### PROVIDED INFORMATION ###

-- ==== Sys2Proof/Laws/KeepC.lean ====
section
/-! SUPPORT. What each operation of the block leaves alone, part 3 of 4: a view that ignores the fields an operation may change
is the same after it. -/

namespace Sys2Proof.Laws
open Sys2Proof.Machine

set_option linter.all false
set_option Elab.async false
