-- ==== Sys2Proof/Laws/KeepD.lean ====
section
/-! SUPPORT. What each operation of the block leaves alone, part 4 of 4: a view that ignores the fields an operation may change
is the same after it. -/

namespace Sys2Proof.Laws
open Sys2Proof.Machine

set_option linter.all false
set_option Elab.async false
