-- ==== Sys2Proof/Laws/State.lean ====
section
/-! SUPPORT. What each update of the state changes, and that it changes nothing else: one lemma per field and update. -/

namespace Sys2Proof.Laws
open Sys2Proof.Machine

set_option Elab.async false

###
### PROVIDED INFORMATION ###

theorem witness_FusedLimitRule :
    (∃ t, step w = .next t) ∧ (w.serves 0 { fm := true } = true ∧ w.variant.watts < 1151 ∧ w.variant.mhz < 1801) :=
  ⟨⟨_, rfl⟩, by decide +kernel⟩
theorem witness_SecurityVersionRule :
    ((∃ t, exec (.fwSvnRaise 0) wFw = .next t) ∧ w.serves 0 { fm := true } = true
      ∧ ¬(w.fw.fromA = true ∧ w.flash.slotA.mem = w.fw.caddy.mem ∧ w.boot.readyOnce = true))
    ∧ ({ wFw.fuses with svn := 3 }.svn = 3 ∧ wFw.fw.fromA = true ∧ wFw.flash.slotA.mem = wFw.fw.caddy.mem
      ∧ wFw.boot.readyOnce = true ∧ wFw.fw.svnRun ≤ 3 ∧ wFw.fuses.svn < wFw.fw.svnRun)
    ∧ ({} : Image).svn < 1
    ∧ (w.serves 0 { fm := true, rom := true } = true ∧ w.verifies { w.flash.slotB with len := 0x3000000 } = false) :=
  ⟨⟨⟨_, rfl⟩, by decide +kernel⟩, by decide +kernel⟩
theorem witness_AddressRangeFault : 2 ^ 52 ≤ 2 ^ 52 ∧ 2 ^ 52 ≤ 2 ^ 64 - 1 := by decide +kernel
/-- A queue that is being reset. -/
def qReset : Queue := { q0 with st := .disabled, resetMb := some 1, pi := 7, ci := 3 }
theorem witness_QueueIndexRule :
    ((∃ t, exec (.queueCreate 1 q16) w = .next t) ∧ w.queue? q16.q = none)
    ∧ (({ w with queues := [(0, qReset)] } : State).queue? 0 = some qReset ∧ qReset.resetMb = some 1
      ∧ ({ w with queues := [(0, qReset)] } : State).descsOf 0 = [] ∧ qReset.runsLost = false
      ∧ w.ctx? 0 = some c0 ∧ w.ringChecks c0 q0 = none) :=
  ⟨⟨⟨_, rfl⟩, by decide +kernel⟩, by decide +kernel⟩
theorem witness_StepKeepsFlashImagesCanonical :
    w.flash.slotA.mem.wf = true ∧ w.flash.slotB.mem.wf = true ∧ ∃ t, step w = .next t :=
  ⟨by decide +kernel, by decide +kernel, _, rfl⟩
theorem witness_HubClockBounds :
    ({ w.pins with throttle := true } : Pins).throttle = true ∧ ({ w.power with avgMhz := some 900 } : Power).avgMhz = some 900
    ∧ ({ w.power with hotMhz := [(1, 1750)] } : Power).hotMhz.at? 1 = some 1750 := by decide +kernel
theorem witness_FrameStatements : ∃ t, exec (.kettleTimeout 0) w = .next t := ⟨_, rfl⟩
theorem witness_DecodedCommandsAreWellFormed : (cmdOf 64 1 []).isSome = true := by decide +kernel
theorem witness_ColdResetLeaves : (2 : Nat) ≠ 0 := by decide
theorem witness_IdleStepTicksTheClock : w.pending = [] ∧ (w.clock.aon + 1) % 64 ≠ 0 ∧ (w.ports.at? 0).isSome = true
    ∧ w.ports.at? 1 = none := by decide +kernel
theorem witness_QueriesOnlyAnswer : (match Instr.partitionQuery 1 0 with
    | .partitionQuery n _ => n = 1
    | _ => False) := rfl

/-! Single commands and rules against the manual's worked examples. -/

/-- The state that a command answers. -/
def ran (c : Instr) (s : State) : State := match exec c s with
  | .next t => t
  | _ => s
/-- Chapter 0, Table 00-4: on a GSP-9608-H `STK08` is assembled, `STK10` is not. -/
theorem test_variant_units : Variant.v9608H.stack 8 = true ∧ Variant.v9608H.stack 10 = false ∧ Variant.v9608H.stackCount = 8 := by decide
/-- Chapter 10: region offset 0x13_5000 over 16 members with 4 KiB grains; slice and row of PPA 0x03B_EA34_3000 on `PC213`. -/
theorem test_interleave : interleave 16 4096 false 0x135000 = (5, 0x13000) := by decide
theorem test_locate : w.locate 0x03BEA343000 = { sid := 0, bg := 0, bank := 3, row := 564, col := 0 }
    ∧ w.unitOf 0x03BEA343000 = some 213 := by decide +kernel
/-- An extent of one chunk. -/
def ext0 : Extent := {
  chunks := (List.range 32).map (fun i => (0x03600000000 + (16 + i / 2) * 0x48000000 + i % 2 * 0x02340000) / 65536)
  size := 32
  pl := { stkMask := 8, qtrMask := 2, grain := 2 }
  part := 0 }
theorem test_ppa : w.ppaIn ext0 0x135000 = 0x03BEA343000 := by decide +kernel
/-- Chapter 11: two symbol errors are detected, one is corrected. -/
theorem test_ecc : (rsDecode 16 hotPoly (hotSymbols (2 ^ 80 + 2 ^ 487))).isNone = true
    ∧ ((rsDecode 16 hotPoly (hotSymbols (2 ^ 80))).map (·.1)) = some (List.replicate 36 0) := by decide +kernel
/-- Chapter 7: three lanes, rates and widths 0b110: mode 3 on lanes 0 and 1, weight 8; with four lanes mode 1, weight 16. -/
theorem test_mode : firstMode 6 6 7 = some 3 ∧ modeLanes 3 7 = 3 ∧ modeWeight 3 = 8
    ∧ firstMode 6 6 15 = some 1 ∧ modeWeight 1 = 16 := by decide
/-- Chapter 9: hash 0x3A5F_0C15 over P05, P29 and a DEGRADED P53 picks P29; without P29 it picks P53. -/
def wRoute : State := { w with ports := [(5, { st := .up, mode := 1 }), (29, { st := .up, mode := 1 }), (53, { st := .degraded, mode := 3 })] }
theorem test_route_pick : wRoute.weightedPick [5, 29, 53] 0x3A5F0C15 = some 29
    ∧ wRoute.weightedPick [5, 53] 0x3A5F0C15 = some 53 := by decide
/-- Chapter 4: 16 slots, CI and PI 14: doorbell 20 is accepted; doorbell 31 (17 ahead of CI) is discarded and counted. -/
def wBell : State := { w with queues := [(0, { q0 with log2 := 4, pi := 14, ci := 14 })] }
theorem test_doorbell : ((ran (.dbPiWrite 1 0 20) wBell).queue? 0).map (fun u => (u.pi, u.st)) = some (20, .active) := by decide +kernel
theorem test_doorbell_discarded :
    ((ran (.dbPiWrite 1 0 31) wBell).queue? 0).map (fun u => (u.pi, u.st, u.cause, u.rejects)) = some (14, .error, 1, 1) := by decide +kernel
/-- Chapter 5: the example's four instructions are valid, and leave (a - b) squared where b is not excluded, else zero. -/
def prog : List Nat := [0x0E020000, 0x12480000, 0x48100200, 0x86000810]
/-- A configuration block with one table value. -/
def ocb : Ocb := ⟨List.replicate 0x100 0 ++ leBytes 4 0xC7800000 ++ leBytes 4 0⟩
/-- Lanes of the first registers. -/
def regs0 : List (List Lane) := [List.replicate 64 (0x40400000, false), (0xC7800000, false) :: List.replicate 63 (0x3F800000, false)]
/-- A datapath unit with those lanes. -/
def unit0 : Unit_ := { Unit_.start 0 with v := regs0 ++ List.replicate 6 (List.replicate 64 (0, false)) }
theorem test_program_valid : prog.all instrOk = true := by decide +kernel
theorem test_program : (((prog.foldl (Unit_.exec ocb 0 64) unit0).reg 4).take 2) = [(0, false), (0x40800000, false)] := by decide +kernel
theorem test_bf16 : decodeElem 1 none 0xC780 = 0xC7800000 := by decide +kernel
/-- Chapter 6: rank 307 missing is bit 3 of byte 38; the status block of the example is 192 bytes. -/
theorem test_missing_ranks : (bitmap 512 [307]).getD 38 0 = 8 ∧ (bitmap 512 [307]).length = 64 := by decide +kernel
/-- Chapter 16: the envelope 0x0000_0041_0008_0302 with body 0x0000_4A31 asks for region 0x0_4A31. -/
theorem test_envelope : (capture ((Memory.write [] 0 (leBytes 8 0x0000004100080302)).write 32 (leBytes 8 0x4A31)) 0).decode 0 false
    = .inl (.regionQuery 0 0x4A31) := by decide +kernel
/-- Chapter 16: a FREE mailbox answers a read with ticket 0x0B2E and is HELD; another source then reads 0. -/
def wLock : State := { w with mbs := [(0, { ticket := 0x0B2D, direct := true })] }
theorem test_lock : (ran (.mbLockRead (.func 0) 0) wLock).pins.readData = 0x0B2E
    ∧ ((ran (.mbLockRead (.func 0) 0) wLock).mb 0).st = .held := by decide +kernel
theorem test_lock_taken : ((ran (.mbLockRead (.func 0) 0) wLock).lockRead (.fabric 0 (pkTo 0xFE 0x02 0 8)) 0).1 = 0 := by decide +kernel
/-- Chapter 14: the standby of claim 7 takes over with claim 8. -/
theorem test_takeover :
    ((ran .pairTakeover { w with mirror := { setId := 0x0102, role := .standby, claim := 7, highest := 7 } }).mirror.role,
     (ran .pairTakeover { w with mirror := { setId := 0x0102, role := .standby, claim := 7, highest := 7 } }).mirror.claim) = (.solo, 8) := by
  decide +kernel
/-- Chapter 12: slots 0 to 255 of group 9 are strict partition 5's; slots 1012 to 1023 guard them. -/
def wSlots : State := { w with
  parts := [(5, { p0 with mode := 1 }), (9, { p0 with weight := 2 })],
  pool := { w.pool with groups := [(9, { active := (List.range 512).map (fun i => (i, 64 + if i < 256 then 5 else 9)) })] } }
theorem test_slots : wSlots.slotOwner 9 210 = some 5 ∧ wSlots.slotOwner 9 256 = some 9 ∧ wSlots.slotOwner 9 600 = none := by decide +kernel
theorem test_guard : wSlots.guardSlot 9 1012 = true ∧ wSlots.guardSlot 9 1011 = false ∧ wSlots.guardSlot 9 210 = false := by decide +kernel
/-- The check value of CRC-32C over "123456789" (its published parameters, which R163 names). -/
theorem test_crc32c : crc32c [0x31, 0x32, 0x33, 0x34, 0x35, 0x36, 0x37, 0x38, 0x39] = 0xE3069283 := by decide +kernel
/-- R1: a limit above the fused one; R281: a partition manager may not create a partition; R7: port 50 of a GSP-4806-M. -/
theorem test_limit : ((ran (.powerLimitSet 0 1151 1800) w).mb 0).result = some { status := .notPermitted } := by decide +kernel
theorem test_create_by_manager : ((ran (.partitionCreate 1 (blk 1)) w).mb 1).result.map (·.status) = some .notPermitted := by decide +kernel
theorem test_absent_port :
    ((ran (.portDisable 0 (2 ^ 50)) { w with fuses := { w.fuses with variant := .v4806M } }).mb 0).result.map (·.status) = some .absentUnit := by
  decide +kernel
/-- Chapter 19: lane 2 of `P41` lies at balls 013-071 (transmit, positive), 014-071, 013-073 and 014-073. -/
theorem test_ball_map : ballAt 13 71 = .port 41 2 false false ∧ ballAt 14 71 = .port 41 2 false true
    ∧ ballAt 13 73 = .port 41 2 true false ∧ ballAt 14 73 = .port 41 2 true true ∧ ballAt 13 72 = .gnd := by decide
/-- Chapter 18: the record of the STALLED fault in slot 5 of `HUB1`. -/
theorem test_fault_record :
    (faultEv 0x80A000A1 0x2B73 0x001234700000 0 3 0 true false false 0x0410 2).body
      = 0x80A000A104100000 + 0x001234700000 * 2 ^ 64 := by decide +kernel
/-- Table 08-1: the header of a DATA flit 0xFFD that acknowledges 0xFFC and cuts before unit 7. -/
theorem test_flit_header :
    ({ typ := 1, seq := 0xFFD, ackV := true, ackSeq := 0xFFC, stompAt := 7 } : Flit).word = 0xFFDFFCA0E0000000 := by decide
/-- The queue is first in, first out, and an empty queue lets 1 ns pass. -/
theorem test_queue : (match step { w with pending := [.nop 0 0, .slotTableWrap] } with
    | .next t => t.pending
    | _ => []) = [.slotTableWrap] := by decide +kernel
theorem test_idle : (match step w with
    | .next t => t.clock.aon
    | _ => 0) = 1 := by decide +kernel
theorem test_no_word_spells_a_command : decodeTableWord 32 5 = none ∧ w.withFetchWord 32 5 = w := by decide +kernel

###

[TASK INSTRUCTIONS]: Return every line from the entries that holds the string "answers".

[ANSWER AREA]:
/-- The state that a command answers. -/
/-- Chapter 16: a FREE mailbox answers a read with ticket 0x0B2E and is HELD; another source then reads 0. -/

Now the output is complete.